Because there are only two possible holes for this pigeon (even/odd), we can get away with applying only one class, and assume that rows without a class declaration must fall into the the other hole:

<html>

<head>

	<title>tables</title>
	<style type="text/css">
	#playlist tbody tr td {
	background-color: #eee;
	}
	#playlist tbody tr.odd  td {
	background-color: #fff;
	}
	</style>

</head>

<body>

<table id="playlist">
	<tbody>
		<tr class="odd">
			<!-- cells go here -->
		</tr>
		<tr>
			<!-- cells go here -->
		</tr>
		<tr class="odd">
			<!-- cells go here -->
		</tr>
		<tr>
			<!-- cells go here -->
		</tr>
	</tbody>
</table>

</body>

</html>

Pretty simple, no? After compacting the white space in the second example, we’ll have saved our visitors and server even more bytes in precious bandwidth. However, we still run into the same inherent problems as our first example; one may cause you to pull out your hair, while the other is relatively trivial to work around. Let’s take a look-see.

Problem #1: manual labor

The purpose of stylesheets, whether it be on the web via CSS or in an application such as Adobe InDesign is to control the visual properties of elements contained within a document. And while CSS’s selectors allow you to specify which document elements should have which styles applied, the above solution requires the author to apply the appropriate class (either even or odd) to atleast half of the rows in a table. While this isn’t a problem if the table contains only a few rows, copying and pasting gets old very quickly when the table contains tens or hundreds of rows.
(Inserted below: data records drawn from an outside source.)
-- ==== Sys2Proof/Proofs/TrunkCells.lean ====
section
/-! The Trunk Port's cells: which are taken, counted or passed over (R49, R50, R56, R57), the dispatch checks of R58, and the
sending of an answer (R60, R61). -/

namespace Sys2Proof.Machine

/-! ### Cells that are counted, and cells that are passed over (R49, R50, R56, R57) -/

/-- A node that takes no cells passes over those that need no address. -/
theorem State.receives_eq_false {s : State} (h : ¬ s.Receives) : s.receives = false :=
  Bool.eq_false_iff.mpr (mt s.receives_iff.mp h)

section NotTaken

variable {s : State} {c : CellHdr} (h : ¬ s.Takes c)

include h

theorem State.takeRequest_missed (header : ReqHeader) (run : State → State) : s.takeRequest c header run = s :=
  State.takeCell_missed h _

theorem State.requestPayload_missed (p : List Byte) : s.requestPayload c p = s := by
  rcases s.requestPayload_cases c p with ⟨r, f, hp⟩ | ⟨header, hp⟩
  · exact hp.trans (State.takeRequest_missed h _ _)
  · exact hp.trans (State.takeRequest_missed h _ _)

end NotTaken

/-- Settles O4: a cell that the node does not take is handed to no block (`State.takeCell_missed`). -/
theorem cellsCountedOrPassedOver : Obligations.CellsCountedOrPassedOver := by
  refine ⟨fun s h => ?_, fun s c h => ⟨fun p => ?_, ?_, ?_, ?_, fun p => ?_, fun i r f hi => ?_⟩, fun s h => ?_⟩
  · have hreceives := s.receives_iff.mpr h
    exact ⟨congrArg Host.Outcome.next (if_pos hreceives), congrArg Host.Outcome.next (if_pos hreceives)⟩
  · exact congrArg Host.Outcome.next (State.takeCell_missed h _)
  · exact congrArg Host.Outcome.next (State.takeCell_missed h _)
  · exact congrArg Host.Outcome.next (State.takeCell_missed h _)
  · exact congrArg Host.Outcome.next (State.takeCell_missed h _)
  · exact congrArg Host.Outcome.next (State.requestPayload_missed h p)
  · obtain ⟨g, hexec⟩ := exec_request hi s
    rw [hexec, State.request, State.takeRequest_missed h]
  · have hreceives : ¬ s.receives = true := by rw [State.receives_eq_false h]; exact Bool.false_ne_true
    exact ⟨congrArg Host.Outcome.next (if_neg hreceives), congrArg Host.Outcome.next (if_neg hreceives),
      fun c k time => congrArg Host.Outcome.next (if_neg hreceives)⟩

/-! ### The dispatch checks (R58) -/

section Dispatch

variable {s : State} (c : CellHdr) (fits : Entry → Bool) (serve : State → Fin 32 → State)

/-- Step 1 of R58. -/
theorem State.dispatch_notRunning (h : s.trunk.node ≠ .running) :
    s.dispatch c fits serve = s.withAnswer c .halt c.seq [] := by
  rw [State.dispatch, if_pos h, State.answer_eq]

/-- Step 2 of R58: no stream of that number, or a stream that is not enabled. -/
theorem State.dispatch_disabled (hnode : s.trunk.node = .running)
    (h : ∀ n, c.stream? = some n → (s.stream n).entry.enabled = false) :
    s.dispatch c fits serve = s.disabledCell.answer c .halt c.seq [] := by
  rw [State.dispatch, if_neg (not_not_intro hnode)]
  cases hn : c.stream? with
  | none => rfl
  | some n => simp only [h n hn, Bool.not_false, if_true]

/-- Step 3 of R58. -/
theorem State.dispatch_wrongDirection {n : Fin 32} (hnode : s.trunk.node = .running) (hn : c.stream? = some n)
    (hen : (s.stream n).entry.enabled = true) (hfits : fits (s.stream n).entry = false) :
    s.dispatch c fits serve =
      (s.countStream n (fun k => { k with wrongDirection := satInc k.wrongDirection })).answer c .halt c.seq [] := by
  rw [State.dispatch, if_neg (not_not_intro hnode)]
  simp only [hn, hen, hfits, Bool.not_true, Bool.not_false, Bool.false_eq_true, if_false, if_true]

end Dispatch

/-- The direction and class that a PUT, FETCH or ASK asks of its stream (R58 step 3). -/
def cellFits (i : Instr) (e : Entry) : Bool :=
  match i with
  | .put _ _ => e.dir == .down
  | .fetch _ => e.dir == .up
  | .ask _ => e.dir == .down && e.cls == .flow
  | _ => false

/-- A PUT, FETCH or ASK on a stream other than 0 is dispatched by its own direction and class test. -/
theorem exec_dispatch {s : State} {c : CellHdr} {p : List Byte} {i : Instr} (h : s.Takes c) (hs : c.stream ≠ 0)
    (hi : i = .put c p ∨ i = .fetch c ∨ i = .ask c) :
    ∃ serve, exec i s = .next (s.dispatch c (cellFits i) serve) := by
  have htaken : ∀ f g : State → State, s.takeCell c (fun s => if c.stream = 0 then f s else g s) = g s :=
    fun f g => (State.takeCell_taken h _).trans (if_neg hs)
  rcases hi with rfl | rfl | rfl
  · exact ⟨_, congrArg Host.Outcome.next (htaken _ _)⟩
  · exact ⟨_, congrArg Host.Outcome.next (htaken _ _)⟩
  · exact ⟨_, congrArg Host.Outcome.next (htaken _ _)⟩

/-- Settles O5: the three checks of the dispatch, one lemma each. -/
theorem dispatchChecksAnswerHalt : Obligations.DispatchChecksAnswerHalt := by
  intro s c p i htakes hs hi
  obtain ⟨serve, hexec⟩ := exec_dispatch htakes hs hi
  rw [hexec]
  refine ⟨fun hnode => congrArg _ (State.dispatch_notRunning c _ _ hnode),
    fun hnode hdis => congrArg _ (State.dispatch_disabled c _ _ hnode hdis), fun n hnode hn hen hwrong => ?_⟩
  have hfits : cellFits i (s.stream n).entry = false := by
    rcases hwrong with ⟨rfl, hdir⟩ | ⟨rfl, hdir⟩ | ⟨rfl, hdir | hcls⟩
    · simp [cellFits, hdir]
    · simp [cellFits, hdir]
    · simp [cellFits, hdir]
    · simp [cellFits, hcls]
  exact congrArg _ (State.dispatch_wrongDirection c _ _ hnode hn hen hfits)

/-! ### The sending of an answer (R49, R60, R61) -/

/-- Settles O7: ATTN is the event queue's at the beginning, and the end clears the line. -/
theorem answerSendBeginAndEnd : Obligations.AnswerSendBeginAndEnd := by
  refine ⟨fun s a hwaiting hsending => ?_, fun s => rfl⟩
  have hattn : (!s.events.records.isEmpty) = decide (s.events.records ≠ []) := by
    cases s.events.records <;> rfl
  rw [← hattn]
  show execAnswerSendBegin s = _
  simp only [execAnswerSendBegin, hwaiting, hsending]
  rfl

end Sys2Proof.Machine
end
This problem can be avoided when the table is generated on the server side, since modifications to the table’s markup require only the editing of a few lines of code. But not every web page is built by a server-side application, and even if you are creating a web app, it is frequently desirable to off-load layout processing to the client through CSS and JavaScript.

Problem #2: row consistency

If you move rows around within the table while authoring the page, chances are that you’ll end up with a sequence of two or more rows with odd or even classes following each other, which will cause your nice stripes to be transformed into a mess of random lines. Correcting the attributes can prove to be tedious when there are many rows in the table.
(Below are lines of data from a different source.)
-- ==== Sys2Proof/Proofs/ExchangeStages.lean ====
section
/-! Stream 0 cells by exchange state: the OUT data stage (R142, R143), the IN data stage (R145, R146), and the cells that the
present stage cannot take (R147, R150, R151). -/

namespace Sys2Proof.Machine

/-! ### Cells on stream 0 go to the Management Engine (R58) -/

section StreamZero

variable {s : State} {c : CellHdr} (htakes : s.Takes c) (hs : c.stream = 0)

include htakes hs

theorem exec_put_streamZero (p : List Byte) : exec (.put c p) s = .next (s.mgmtPut c p) :=
  congrArg Host.Outcome.next ((State.takeCell_taken htakes _).trans (if_pos hs))

theorem exec_fetch_streamZero : exec (.fetch c) s = .next (s.mgmtFetch c) :=
  congrArg Host.Outcome.next ((State.takeCell_taken htakes _).trans (if_pos hs))

theorem exec_ask_streamZero : exec (.ask c) s = .next (s.mgmtAsk c) :=
  congrArg Host.Outcome.next ((State.takeCell_taken htakes _).trans (if_pos hs))

theorem exec_ack_streamZero : exec (.ack c) s = .next s.mgmtAck :=
  congrArg Host.Outcome.next ((State.takeCell_taken htakes _).trans (if_pos hs))

end StreamZero

/-! ### The OUT data stage (R142, R143) -/

section DataOut

variable {s : State} {c : CellHdr} {p : List Byte} (hout : s.mgmt.exchange = .dataOut)

include hout

theorem State.mgmtPut_repeat (hseq : c.seq ≠ s.mgmt.seqBit) : s.mgmtPut c p = s.withAnswer c .ack c.seq [] := by
  simp only [State.mgmtPut, hout, State.mgmtOut, if_pos hseq, State.answer_eq]

theorem State.mgmtPut_gathers (hseq : c.seq = s.mgmt.seqBit) (hshort : p.length ≤ 32)
    (hmore : s.mgmt.outCount + p.length < s.mgmt.declared) :
    s.mgmtPut c p = { s.withAnswer c .ack c.seq [] with mgmt := s.mgmt.take p } := by
  have hfits : ¬ (Config.mgmtPacket < p.length ∨ s.mgmt.declared < s.mgmt.outCount + p.length) :=
    not_or_intro (Nat.not_lt.mpr hshort) (Nat.not_lt.mpr hmore.le)
  have hopen : ¬ (s.mapMgmt (fun m => m.take p)).mgmt.outCount = (s.mapMgmt (fun m => m.take p)).mgmt.declared := hmore.ne
  simp only [State.mgmtPut, hout, State.mgmtOut, if_neg (not_not_intro hseq), if_neg hfits, if_neg hopen]
  rfl

theorem State.mgmtPut_overruns (hseq : c.seq = s.mgmt.seqBit)
    (hover : 32 < p.length ∨ s.mgmt.declared < s.mgmt.outCount + p.length) : s.mgmtPut c p = s.sequenceError c := by
  have hunfit : Config.mgmtPacket < p.length ∨ s.mgmt.declared < s.mgmt.outCount + p.length := hover
  simp only [State.mgmtPut, hout, State.mgmtOut, if_neg (not_not_intro hseq), if_pos hunfit]

end DataOut

/-- Settles O45: the body of WRITE-STREAM, and the PUT that leaves the data short of its declared length
(`State.mgmtPut_gathers`). -/
theorem outDataIsGathered : Obligations.OutDataIsGathered := by
  refine ⟨fun s c f h hlen hnode => ?_, fun s c p htakes hs hout => ?_⟩
  · have hrun := State.request_runs (r := .writeStream) h (by simp [Request.lengthOk, hlen])
      (by simpa [Request.allowedIn] using hnode) writeStreamBody
    exact congrArg Host.Outcome.next hrun
  · rw [exec_put_streamZero htakes hs]
    refine ⟨fun hseq => congrArg _ (State.mgmtPut_repeat hout hseq), fun hseq hshort hmore hwf hdeclared => ?_⟩
    have hroom : s.mgmt.outCount + p.length ≤ Config.bufferBytes := by
      have hbuffer : 64 ≤ Config.bufferBytes := by decide
      omega
    exact ⟨_, congrArg _ (State.mgmtPut_gathers hout hseq hshort hmore), rfl,
      Memory.read_writeBytes p s.mgmt.outCount hwf hroom, rfl⟩

/-! ### The IN data stage (R145, R146) -/

theorem Mgmt.inDone_iff (m : Mgmt) (len : Nat) :
    m.inDone len = true ↔ len = 0 ∨ (m.snapOff + len = m.snapLen ∧ m.snapLen % 32 ≠ 0) := by
  simp [Mgmt.inDone, Config.mgmtPacket]

section DataIn

variable {s : State} (hin : s.mgmt.exchange = .dataIn)

include hin

theorem State.mgmtFetch_again (c : CellHdr) {off len : Nat} {seq : Bool} (hp : s.mgmt.packet = some (.inData off len seq)) :
    s.mgmtFetch c = s.withAnswer c .data seq (s.mgmt.buffer.readBytes off len) := by
  simp only [State.mgmtFetch, hin, State.mgmtIn, hp, State.sendIn, State.answer_eq]

theorem State.mgmtAck_completes {off len : Nat} {seq : Bool} (hp : s.mgmt.packet = some (.inData off len seq)) :
    s.mgmtAck = { s with mgmt := { s.mgmt with
      packet := none, seqBit := !s.mgmt.seqBit, snapOff := s.mgmt.snapOff + len,
      exchange := if len = 0 ∨ (s.mgmt.snapOff + len = s.mgmt.snapLen ∧ s.mgmt.snapLen % 32 ≠ 0) then .result
        else .dataIn } } := by
  simp only [State.mgmtAck, hin, hp, Mgmt.ackIn, State.mapMgmt, Mgmt.inDone_iff]

theorem State.mgmtFetch_cuts (c : CellHdr) (hp : s.mgmt.packet = none) :
    s.mgmtFetch c = { s.withAnswer c .data s.mgmt.seqBit
        (s.mgmt.buffer.readBytes s.mgmt.snapOff (min 32 (s.mgmt.snapLen - s.mgmt.snapOff))) with
      mgmt := { s.mgmt with
        packet := some (.inData s.mgmt.snapOff (min 32 (s.mgmt.snapLen - s.mgmt.snapOff)) s.mgmt.seqBit) } } := by
  have hfetch : s.mgmtFetch c = s.mgmtIn c := by simp only [State.mgmtFetch, hin]
  rw [hfetch]
  simp only [State.mgmtIn, hp]
  rfl

end DataIn

/-- An ACK for stream 0 with no packet to complete is stray, whatever the stage (R151). -/
theorem State.mgmtAck_stray {s : State}
    (h : (s.mgmt.exchange ≠ .dataIn ∧ s.mgmt.exchange ≠ .result) ∨ s.mgmt.packet = none) : s.mgmtAck = s.strayAck := by
  unfold State.mgmtAck
  split
  · next he hp => simp [he, hp] at h
  · next he hp => simp [he, hp] at h
  · rfl

/-- Settles O49: the packet that stands, sent again and completed, or with none the next one cut. -/
theorem inDataStage : Obligations.InDataStage := by
  intro s c htakes hs hin m
  rw [exec_fetch_streamZero htakes hs, exec_ack_streamZero htakes hs]
  refine ⟨fun off len seq hp => ⟨congrArg _ (State.mgmtFetch_again hin c hp), congrArg _ (State.mgmtAck_completes hin hp)⟩,
    fun hp => ?_⟩
  intro len
  exact ⟨fun _ => congrArg _ (State.mgmtFetch_cuts hin c hp), congrArg _ (State.mgmtAck_stray (.inr hp))⟩

/-! ### Cells out of place (R147, R150, R151) -/

/-- A sequence error, part by part: the offer does not read the Management Engine. -/
theorem State.sequenceError_eq (s : State) (c : CellHdr) : s.sequenceError c =
    { (s.withPlainEvent .mgmtSequence s.mgmt.headerCode).withAnswer c .halt c.seq [] with mgmt := s.mgmt.fail } := rfl

section Stages

variable {s : State} {c : CellHdr} {p : List Byte}

/-- No stage but DATA-OUT takes a PUT. -/
theorem State.mgmtPut_outOfPlace
    (h : s.mgmt.exchange = .dataIn ∨ s.mgmt.exchange = .executing ∨ s.mgmt.exchange = .result) :
    s.mgmtPut c p = s.sequenceError c := by
  rcases h with h | h | h <;> simp only [State.mgmtPut, h]

/-- No stage takes an ASK. -/
theorem State.mgmtAsk_outOfPlace (h : s.mgmt.exchange ≠ .idle ∧ s.mgmt.exchange ≠ .failed) :
    s.mgmtAsk c = s.sequenceError c := by
  unfold State.mgmtAsk
  split
  · next he => exact absurd he h.1
  · next he => exact absurd he h.2
  all_goals rfl

theorem State.mgmtFetch_outOfPlace (h : s.mgmt.exchange = .dataOut) : s.mgmtFetch c = s.sequenceError c := by
  simp only [State.mgmtFetch, h]

theorem State.mgmtFetch_executing (h : s.mgmt.exchange = .executing) :
    s.mgmtFetch c = s.withAnswer c .wait s.mgmt.seqBit [] := by
  simp only [State.mgmtFetch, h, State.answer_eq]

/-- With no exchange in progress, a PUT, a FETCH and an ASK are answered HALT. -/
theorem State.mgmtCells_halted (h : s.mgmt.exchange = .idle ∨ s.mgmt.exchange = .failed) :
    s.mgmtPut c p = s.withAnswer c .halt c.seq [] ∧ s.mgmtFetch c = s.withAnswer c .halt c.seq [] ∧
      s.mgmtAsk c = s.withAnswer c .halt c.seq [] := by
  rcases h with h | h <;>
    simp only [State.mgmtPut, State.mgmtFetch, State.mgmtAsk, h, State.answer_eq, and_self]

end Stages

/-- Settles O51: the cells that each stage cannot take, and those that find no exchange in progress. -/
theorem cellsOutOfPlaceOnStreamZero : Obligations.CellsOutOfPlaceOnStreamZero := by
  refine ⟨fun s c p i htakes hs hi => ?_, fun s c p htakes hs => ⟨fun hidle i hi => ?_, fun hstage => ?_, fun hexec => ?_⟩⟩
  · have herror : exec i s = .next (s.sequenceError c) := by
      rcases hi with ⟨rfl, hout, hseq, hover⟩ | ⟨rfl, hout⟩ | ⟨rfl, hout⟩ | ⟨rfl | rfl, hstage⟩
      · rw [exec_put_streamZero htakes hs, State.mgmtPut_overruns hout hseq hover]
      · rw [exec_fetch_streamZero htakes hs, State.mgmtFetch_outOfPlace hout]
      · rw [exec_ask_streamZero htakes hs, State.mgmtAsk_outOfPlace (by simp [hout])]
      · rw [exec_put_streamZero htakes hs, State.mgmtPut_outOfPlace hstage]
      · rw [exec_ask_streamZero htakes hs, State.mgmtAsk_outOfPlace (by rcases hstage with h | h | h <;> simp [h])]
    rw [herror, State.sequenceError_eq]
    rfl
  · obtain ⟨hput, hfetch, hask⟩ := State.mgmtCells_halted (c := c) (p := p) hidle
    rcases hi with rfl | rfl | rfl
    · rw [exec_put_streamZero htakes hs, hput]
    · rw [exec_fetch_streamZero htakes hs, hfetch]
    · rw [exec_ask_streamZero htakes hs, hask]
  · have hnone : s.mgmt.exchange ≠ .dataIn ∧ s.mgmt.exchange ≠ .result := by
      rcases hstage with h | h | h | h <;> simp [h]
    rw [exec_ack_streamZero htakes hs, State.mgmtAck_stray (.inl hnone)]
    rfl
  · rw [exec_fetch_streamZero htakes hs, State.mgmtFetch_executing hexec]

end Sys2Proof.Machine
end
So what’s a web developer to do? Eventually CSS3’s pseudo-selectors will resolve this problem;  however, browser support for CSS3 is currently sketchy at best.

Solution #2 : open your toolbox

However, there is another solution to our problem. The odd/even method mentioned above uses pure CSS; it’s time to put away the hammer and try the other tools in our belt: JavaScript and the DOM.

Instead of manually binding CSS classes to the appropriate rows, we’ll use a pinch of JavaScript to walk through the table and apply CSS styles. Let’s take a look at the recipe:

  1. Obtain a reference to the table that we want to add stripes to.
  2. With that in hand, drill down into the table’s child elements to find all the <tr>s that are contained within <tbody> elements.
  3. Loop through the <td>s and apply the appropriate styling (which is determined by the location of this <tr> in the table).
  4. Season to taste.

While it sounds pretty simple in theory, it is almost as easy in practice. Honest. The following is our tasty morsel that accomplishes exactly what we need (and scores bonus points for being documented). View the script.

Let’s see how it turned out.

This method comes with two advantages:

  • We can now use classes for more specific uses in the table (using the iTunes metaphor, for example, we can indicate whether the track is enabled or disabled, or if it’s currently selected).
  • We are now able to automatically add stripes to tables in any page that has the stripe() function included; we simply need to invoke the function with the table’s id as an argument at some point in the page.

And while our tasty morsel does require a bit of preparation when compared to our first solution, the code is straightforward and easy to customize. And once it’s in your toolbox, you’ll never have to look at it again.